=== Section Start ===

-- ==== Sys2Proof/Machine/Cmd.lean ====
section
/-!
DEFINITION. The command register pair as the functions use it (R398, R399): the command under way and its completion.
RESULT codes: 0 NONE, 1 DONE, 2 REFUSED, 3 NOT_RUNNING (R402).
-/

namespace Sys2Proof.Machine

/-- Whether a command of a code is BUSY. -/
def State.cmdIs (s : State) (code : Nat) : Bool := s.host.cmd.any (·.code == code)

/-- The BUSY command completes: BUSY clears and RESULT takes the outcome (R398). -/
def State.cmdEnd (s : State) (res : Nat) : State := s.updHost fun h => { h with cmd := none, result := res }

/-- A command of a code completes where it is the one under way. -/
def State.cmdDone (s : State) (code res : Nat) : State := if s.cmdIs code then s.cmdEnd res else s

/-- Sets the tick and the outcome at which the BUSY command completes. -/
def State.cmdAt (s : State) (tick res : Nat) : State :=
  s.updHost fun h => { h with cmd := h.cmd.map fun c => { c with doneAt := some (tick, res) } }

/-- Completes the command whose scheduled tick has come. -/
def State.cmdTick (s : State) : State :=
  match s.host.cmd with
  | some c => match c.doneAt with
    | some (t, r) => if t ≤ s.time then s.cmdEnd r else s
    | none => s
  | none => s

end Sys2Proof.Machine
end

=== Section End ===
=== Section Start ===

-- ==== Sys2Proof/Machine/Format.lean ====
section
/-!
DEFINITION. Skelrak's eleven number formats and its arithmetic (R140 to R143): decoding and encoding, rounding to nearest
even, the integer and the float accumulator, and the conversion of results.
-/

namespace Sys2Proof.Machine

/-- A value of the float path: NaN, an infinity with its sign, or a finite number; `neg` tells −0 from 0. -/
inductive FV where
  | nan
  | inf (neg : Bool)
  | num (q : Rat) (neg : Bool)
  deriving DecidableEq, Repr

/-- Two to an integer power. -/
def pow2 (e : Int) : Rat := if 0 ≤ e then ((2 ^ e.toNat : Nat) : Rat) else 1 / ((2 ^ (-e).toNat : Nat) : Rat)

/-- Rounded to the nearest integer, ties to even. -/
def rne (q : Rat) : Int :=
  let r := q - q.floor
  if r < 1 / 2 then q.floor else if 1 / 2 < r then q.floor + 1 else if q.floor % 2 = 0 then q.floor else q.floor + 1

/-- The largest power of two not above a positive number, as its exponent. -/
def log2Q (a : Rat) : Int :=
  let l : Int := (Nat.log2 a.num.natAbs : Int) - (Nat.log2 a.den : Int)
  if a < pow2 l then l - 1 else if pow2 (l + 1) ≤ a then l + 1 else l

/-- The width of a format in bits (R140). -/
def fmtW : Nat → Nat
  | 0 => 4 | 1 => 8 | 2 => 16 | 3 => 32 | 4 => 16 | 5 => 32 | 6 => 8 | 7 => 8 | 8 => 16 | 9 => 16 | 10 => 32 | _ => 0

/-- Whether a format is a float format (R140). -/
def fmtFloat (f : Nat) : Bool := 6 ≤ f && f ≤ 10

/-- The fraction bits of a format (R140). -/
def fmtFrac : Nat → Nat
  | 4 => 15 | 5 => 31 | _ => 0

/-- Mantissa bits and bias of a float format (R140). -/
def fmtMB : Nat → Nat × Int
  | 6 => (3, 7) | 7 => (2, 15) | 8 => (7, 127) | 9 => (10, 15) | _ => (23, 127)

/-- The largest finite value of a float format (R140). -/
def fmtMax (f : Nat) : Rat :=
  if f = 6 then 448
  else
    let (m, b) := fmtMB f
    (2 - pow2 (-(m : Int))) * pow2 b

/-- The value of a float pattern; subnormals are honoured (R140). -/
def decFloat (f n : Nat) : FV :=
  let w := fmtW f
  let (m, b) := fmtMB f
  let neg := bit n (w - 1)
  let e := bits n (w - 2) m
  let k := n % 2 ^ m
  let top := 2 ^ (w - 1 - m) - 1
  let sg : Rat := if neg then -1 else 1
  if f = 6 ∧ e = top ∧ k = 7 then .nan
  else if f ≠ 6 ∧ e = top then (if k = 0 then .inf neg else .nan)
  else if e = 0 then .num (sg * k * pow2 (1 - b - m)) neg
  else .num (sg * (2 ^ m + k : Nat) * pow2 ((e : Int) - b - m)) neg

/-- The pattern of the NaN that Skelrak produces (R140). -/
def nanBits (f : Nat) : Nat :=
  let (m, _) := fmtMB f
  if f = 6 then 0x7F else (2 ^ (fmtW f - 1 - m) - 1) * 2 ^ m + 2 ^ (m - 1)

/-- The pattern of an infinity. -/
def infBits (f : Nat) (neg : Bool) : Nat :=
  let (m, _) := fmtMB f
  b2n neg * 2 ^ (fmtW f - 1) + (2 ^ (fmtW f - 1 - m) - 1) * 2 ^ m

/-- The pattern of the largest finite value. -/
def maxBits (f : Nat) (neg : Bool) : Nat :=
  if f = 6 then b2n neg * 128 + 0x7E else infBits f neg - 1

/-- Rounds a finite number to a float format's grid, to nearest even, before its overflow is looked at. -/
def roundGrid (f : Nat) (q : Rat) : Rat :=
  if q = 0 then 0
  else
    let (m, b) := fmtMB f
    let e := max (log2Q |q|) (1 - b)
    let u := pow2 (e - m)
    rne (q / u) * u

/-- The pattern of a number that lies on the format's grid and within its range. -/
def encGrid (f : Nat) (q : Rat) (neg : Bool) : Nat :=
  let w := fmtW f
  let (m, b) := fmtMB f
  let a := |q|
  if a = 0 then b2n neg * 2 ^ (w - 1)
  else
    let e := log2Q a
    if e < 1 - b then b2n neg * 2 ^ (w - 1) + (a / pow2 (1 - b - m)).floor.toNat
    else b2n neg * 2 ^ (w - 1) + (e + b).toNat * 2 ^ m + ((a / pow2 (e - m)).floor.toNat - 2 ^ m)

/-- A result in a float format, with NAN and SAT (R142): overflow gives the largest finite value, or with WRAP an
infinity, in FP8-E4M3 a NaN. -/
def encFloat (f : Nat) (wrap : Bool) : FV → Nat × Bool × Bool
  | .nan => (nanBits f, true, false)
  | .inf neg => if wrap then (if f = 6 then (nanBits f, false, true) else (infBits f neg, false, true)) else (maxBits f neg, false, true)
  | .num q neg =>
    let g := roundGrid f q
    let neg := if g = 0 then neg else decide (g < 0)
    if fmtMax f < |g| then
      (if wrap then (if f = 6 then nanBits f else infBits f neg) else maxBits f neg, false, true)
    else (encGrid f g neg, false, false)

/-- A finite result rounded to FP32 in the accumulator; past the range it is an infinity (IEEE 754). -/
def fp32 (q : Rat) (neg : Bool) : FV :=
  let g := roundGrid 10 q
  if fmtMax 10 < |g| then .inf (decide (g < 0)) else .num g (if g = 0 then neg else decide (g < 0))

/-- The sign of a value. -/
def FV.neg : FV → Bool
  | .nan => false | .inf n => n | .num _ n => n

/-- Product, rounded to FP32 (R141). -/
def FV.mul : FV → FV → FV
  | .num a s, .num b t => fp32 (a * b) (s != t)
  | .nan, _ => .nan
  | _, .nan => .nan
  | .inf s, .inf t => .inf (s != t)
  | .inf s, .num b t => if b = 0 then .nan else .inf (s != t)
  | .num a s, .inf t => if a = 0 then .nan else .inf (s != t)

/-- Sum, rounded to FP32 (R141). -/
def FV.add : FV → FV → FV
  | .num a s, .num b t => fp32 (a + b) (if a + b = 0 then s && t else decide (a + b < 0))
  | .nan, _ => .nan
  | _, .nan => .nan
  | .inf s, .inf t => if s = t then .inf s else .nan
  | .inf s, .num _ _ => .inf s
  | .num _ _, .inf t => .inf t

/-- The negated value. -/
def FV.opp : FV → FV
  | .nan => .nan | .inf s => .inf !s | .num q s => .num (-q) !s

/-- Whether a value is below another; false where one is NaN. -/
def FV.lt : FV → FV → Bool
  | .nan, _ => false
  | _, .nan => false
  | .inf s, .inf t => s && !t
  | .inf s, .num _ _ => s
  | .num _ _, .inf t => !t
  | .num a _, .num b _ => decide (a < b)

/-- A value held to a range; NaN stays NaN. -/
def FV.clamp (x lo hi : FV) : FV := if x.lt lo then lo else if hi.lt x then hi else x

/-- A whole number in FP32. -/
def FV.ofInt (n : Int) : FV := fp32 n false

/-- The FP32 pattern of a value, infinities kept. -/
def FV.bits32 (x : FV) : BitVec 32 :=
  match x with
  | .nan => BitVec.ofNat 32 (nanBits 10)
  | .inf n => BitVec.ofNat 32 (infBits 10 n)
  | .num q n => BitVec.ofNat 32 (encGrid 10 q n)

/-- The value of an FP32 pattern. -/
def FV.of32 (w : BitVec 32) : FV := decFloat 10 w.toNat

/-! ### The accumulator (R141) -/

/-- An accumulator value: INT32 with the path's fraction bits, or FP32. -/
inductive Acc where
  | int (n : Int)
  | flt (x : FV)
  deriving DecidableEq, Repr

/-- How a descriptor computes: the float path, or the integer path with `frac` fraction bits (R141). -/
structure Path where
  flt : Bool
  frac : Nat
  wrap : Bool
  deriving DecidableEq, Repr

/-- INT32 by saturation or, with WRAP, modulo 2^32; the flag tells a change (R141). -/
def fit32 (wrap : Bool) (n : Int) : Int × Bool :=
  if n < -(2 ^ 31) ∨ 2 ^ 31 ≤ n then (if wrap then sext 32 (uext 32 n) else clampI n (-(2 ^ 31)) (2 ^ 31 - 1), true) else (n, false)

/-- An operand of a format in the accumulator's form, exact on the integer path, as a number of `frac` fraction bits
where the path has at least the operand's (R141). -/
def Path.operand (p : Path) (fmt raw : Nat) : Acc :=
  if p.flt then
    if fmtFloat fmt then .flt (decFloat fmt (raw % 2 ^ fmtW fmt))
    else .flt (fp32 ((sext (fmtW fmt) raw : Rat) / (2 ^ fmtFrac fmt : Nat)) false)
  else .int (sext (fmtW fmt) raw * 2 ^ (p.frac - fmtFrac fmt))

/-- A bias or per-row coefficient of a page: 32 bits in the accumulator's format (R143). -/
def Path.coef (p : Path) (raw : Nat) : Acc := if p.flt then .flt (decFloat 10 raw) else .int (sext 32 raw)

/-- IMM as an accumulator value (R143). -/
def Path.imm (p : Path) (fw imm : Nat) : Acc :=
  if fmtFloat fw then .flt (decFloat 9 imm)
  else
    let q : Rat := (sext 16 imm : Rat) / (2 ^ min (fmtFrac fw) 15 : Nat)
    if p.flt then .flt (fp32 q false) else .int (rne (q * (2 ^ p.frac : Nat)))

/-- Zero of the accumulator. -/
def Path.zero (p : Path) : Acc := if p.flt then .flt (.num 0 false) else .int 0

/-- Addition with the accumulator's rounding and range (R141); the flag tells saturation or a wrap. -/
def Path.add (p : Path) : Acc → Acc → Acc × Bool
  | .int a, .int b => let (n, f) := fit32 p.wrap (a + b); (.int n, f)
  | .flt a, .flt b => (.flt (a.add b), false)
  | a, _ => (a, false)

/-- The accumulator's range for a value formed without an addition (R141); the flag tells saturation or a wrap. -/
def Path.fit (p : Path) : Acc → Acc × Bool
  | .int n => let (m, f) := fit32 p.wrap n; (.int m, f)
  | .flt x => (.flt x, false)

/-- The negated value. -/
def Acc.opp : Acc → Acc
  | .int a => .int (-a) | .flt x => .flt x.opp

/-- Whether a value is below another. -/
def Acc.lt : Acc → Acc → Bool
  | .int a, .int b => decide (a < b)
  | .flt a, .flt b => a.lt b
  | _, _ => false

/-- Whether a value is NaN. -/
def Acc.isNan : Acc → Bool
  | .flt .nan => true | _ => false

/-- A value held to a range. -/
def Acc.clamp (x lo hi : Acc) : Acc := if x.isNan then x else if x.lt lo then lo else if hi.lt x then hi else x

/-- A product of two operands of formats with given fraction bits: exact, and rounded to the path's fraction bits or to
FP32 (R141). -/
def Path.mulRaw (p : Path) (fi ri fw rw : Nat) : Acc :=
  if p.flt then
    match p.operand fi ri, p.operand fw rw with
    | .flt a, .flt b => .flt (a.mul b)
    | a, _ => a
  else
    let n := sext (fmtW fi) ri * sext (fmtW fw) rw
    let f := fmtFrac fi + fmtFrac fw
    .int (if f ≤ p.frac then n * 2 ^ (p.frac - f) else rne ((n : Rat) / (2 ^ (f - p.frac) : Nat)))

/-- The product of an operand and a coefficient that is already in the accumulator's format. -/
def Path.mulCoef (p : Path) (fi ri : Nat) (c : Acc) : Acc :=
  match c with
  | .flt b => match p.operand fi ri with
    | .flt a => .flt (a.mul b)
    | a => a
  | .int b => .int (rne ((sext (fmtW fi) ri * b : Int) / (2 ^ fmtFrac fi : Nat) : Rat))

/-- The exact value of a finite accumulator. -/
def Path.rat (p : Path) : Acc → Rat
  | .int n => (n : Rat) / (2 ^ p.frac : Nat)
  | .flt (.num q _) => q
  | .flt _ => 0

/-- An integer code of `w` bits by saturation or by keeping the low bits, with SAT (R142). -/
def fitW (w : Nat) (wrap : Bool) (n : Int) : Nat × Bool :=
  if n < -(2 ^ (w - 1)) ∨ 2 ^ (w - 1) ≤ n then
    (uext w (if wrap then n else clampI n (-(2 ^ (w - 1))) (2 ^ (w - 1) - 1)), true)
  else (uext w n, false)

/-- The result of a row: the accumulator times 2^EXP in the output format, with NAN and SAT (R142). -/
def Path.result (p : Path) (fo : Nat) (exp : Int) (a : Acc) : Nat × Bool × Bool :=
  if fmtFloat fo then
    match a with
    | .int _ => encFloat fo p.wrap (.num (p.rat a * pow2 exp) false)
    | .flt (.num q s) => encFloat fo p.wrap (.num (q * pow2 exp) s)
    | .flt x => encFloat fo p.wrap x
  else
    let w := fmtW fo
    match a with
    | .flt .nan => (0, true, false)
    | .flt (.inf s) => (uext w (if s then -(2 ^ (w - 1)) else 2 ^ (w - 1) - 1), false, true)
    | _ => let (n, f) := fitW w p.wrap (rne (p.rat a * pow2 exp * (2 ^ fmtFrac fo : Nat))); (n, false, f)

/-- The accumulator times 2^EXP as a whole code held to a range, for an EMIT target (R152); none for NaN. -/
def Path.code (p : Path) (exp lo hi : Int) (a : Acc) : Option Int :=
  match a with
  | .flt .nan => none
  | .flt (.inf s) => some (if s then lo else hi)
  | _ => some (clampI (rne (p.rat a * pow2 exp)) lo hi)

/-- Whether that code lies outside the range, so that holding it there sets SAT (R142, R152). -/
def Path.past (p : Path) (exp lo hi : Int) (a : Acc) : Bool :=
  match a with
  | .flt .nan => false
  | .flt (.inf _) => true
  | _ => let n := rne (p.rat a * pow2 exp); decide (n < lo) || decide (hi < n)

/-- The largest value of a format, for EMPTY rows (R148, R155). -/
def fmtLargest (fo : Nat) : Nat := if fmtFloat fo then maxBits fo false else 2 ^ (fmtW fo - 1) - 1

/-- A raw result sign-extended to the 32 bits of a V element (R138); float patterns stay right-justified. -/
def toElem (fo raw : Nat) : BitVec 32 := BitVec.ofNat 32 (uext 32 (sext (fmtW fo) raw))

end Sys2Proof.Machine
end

=== Section End ===
=== Section Start ===

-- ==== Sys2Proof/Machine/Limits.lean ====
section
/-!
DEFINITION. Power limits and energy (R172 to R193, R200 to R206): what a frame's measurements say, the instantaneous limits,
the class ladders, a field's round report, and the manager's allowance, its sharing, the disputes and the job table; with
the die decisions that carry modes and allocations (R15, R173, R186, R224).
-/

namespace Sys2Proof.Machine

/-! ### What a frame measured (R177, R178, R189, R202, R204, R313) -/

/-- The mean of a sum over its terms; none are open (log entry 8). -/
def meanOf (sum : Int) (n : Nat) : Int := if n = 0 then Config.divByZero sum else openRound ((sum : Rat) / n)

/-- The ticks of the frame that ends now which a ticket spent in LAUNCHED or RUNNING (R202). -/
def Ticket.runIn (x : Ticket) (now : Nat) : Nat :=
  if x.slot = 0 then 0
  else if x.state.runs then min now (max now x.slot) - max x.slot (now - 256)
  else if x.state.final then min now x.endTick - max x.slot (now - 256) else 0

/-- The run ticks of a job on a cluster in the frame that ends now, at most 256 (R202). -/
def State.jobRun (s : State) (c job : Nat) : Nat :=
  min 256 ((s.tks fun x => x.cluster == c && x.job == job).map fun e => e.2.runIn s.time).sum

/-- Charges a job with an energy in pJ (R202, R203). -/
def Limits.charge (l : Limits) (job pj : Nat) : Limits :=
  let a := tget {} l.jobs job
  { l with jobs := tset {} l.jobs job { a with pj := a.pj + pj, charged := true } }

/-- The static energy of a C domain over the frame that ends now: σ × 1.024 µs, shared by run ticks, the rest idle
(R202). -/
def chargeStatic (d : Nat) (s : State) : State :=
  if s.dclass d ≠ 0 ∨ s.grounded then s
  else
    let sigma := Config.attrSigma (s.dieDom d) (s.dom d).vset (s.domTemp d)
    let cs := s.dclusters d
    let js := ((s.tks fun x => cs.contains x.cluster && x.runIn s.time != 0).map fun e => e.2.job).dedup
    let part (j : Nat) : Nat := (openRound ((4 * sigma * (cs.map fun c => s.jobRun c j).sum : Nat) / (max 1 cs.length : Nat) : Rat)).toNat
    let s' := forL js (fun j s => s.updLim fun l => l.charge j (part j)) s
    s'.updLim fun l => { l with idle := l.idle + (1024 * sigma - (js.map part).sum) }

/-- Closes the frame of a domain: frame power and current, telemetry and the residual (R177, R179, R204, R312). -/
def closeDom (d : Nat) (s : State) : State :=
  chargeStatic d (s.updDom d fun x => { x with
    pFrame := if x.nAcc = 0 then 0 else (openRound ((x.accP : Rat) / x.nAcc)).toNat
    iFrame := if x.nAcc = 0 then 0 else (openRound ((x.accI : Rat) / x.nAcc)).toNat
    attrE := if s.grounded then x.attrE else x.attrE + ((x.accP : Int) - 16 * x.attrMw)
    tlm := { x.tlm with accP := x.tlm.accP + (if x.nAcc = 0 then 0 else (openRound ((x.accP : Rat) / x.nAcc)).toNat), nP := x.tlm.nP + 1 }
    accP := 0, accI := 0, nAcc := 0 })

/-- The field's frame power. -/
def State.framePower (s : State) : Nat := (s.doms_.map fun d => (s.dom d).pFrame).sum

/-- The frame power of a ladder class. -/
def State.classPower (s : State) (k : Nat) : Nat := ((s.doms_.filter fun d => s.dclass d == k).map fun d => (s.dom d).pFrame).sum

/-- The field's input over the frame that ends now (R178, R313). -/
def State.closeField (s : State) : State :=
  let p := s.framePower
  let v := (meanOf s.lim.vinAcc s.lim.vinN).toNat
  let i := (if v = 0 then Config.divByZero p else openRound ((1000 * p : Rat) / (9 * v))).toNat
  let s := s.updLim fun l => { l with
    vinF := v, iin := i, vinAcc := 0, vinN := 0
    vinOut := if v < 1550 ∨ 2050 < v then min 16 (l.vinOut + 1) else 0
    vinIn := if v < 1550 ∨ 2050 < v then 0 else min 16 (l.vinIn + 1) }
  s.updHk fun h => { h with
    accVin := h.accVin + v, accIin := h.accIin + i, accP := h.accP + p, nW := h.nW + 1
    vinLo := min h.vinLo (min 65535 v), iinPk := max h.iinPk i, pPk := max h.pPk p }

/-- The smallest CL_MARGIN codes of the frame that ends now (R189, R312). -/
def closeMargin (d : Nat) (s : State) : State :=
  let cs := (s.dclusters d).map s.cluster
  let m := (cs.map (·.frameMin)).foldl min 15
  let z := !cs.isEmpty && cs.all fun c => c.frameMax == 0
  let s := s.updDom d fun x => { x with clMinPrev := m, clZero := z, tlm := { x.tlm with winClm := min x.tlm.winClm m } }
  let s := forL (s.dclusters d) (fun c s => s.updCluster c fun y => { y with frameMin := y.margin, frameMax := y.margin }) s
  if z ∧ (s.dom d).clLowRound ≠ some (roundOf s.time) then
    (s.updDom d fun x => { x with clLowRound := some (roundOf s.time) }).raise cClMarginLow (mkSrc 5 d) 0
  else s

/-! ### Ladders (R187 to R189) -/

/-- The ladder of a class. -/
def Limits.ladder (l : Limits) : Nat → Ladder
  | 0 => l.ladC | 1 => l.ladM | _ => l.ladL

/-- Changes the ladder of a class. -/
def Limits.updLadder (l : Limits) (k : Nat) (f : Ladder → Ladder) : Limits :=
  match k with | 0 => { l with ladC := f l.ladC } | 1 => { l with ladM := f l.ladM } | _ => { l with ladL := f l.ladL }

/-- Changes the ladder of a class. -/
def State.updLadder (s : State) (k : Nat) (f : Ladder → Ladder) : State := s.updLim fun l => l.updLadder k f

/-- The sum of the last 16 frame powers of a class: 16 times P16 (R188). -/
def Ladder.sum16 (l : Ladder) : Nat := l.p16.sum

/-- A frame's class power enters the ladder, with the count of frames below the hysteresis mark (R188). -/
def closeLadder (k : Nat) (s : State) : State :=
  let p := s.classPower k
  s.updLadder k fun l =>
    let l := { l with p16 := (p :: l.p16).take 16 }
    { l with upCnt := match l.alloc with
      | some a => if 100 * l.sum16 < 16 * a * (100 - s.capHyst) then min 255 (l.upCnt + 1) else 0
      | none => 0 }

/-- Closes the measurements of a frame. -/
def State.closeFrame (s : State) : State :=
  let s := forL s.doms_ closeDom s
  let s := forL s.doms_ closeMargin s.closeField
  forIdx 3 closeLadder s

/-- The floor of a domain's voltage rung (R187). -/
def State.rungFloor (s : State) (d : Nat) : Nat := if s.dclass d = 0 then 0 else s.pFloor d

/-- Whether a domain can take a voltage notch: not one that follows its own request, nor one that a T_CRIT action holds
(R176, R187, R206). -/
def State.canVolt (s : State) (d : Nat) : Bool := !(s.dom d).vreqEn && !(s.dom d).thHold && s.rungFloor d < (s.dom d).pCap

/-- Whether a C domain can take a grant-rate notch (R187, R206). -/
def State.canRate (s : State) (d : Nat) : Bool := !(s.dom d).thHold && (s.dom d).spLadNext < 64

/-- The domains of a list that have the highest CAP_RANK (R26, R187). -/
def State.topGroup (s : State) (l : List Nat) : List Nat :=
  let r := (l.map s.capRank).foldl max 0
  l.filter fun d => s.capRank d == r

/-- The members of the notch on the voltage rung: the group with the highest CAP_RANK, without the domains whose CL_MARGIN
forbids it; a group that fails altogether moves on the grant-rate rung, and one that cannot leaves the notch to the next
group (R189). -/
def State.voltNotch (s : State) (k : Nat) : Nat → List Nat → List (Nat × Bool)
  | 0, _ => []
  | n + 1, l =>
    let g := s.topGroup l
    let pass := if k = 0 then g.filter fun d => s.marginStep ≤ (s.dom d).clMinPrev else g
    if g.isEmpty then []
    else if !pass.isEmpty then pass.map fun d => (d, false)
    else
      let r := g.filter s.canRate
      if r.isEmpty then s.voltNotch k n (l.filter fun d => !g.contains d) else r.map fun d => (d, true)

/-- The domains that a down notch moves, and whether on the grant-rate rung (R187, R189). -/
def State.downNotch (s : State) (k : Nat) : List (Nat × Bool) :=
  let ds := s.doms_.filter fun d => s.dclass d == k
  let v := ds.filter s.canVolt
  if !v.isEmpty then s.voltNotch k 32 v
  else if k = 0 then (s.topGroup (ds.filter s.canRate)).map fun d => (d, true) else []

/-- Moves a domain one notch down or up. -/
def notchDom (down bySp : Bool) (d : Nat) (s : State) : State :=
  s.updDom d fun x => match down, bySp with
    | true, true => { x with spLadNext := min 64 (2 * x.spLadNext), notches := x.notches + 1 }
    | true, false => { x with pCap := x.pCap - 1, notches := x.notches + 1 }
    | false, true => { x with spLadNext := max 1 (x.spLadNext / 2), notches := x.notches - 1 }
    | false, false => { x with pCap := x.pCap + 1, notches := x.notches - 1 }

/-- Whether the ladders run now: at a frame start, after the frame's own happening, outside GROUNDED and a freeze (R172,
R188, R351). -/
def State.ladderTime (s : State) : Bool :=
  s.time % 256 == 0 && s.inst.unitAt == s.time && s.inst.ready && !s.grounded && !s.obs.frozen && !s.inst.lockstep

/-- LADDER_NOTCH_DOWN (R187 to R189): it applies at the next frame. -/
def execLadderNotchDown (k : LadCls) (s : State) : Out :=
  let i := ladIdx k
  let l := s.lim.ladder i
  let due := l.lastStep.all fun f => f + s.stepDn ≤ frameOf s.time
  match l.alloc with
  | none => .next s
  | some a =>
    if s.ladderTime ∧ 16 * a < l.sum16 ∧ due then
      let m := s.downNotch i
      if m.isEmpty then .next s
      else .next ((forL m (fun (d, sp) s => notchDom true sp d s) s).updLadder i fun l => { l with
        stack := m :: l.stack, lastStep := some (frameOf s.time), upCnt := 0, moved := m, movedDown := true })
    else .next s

=== Section End ===

▶ _AIM OF THE EXERCISE_: Using the data above, reproduce exactly the lines from the line that contains "a => .flt (a.mul b)" through the line that contains "exp)) lo hi)", including both.

▶ _RESULT_:
    | .flt a => .flt (a.mul b)
    | a => a
  | .int b => .int (rne ((sext (fmtW fi) ri * b : Int) / (2 ^ fmtFrac fi : Nat) : Rat))

/-- The exact value of a finite accumulator. -/
def Path.rat (p : Path) : Acc → Rat
  | .int n => (n : Rat) / (2 ^ p.frac : Nat)
  | .flt (.num q _) => q
  | .flt _ => 0

/-- An integer code of `w` bits by saturation or by keeping the low bits, with SAT (R142). -/
def fitW (w : Nat) (wrap : Bool) (n : Int) : Nat × Bool :=
  if n < -(2 ^ (w - 1)) ∨ 2 ^ (w - 1) ≤ n then
    (uext w (if wrap then n else clampI n (-(2 ^ (w - 1))) (2 ^ (w - 1) - 1)), true)
  else (uext w n, false)

/-- The result of a row: the accumulator times 2^EXP in the output format, with NAN and SAT (R142). -/
def Path.result (p : Path) (fo : Nat) (exp : Int) (a : Acc) : Nat × Bool × Bool :=
  if fmtFloat fo then
    match a with
    | .int _ => encFloat fo p.wrap (.num (p.rat a * pow2 exp) false)
    | .flt (.num q s) => encFloat fo p.wrap (.num (q * pow2 exp) s)
    | .flt x => encFloat fo p.wrap x
  else
    let w := fmtW fo
    match a with
    | .flt .nan => (0, true, false)
    | .flt (.inf s) => (uext w (if s then -(2 ^ (w - 1)) else 2 ^ (w - 1) - 1), false, true)
    | _ => let (n, f) := fitW w p.wrap (rne (p.rat a * pow2 exp * (2 ^ fmtFrac fo : Nat))); (n, false, f)

/-- The accumulator times 2^EXP as a whole code held to a range, for an EMIT target (R152); none for NaN. -/
def Path.code (p : Path) (exp lo hi : Int) (a : Acc) : Option Int :=
  match a with
  | .flt .nan => none
  | .flt (.inf s) => some (if s then lo else hi)
  | _ => some (clampI (rne (p.rat a * pow2 exp)) lo hi)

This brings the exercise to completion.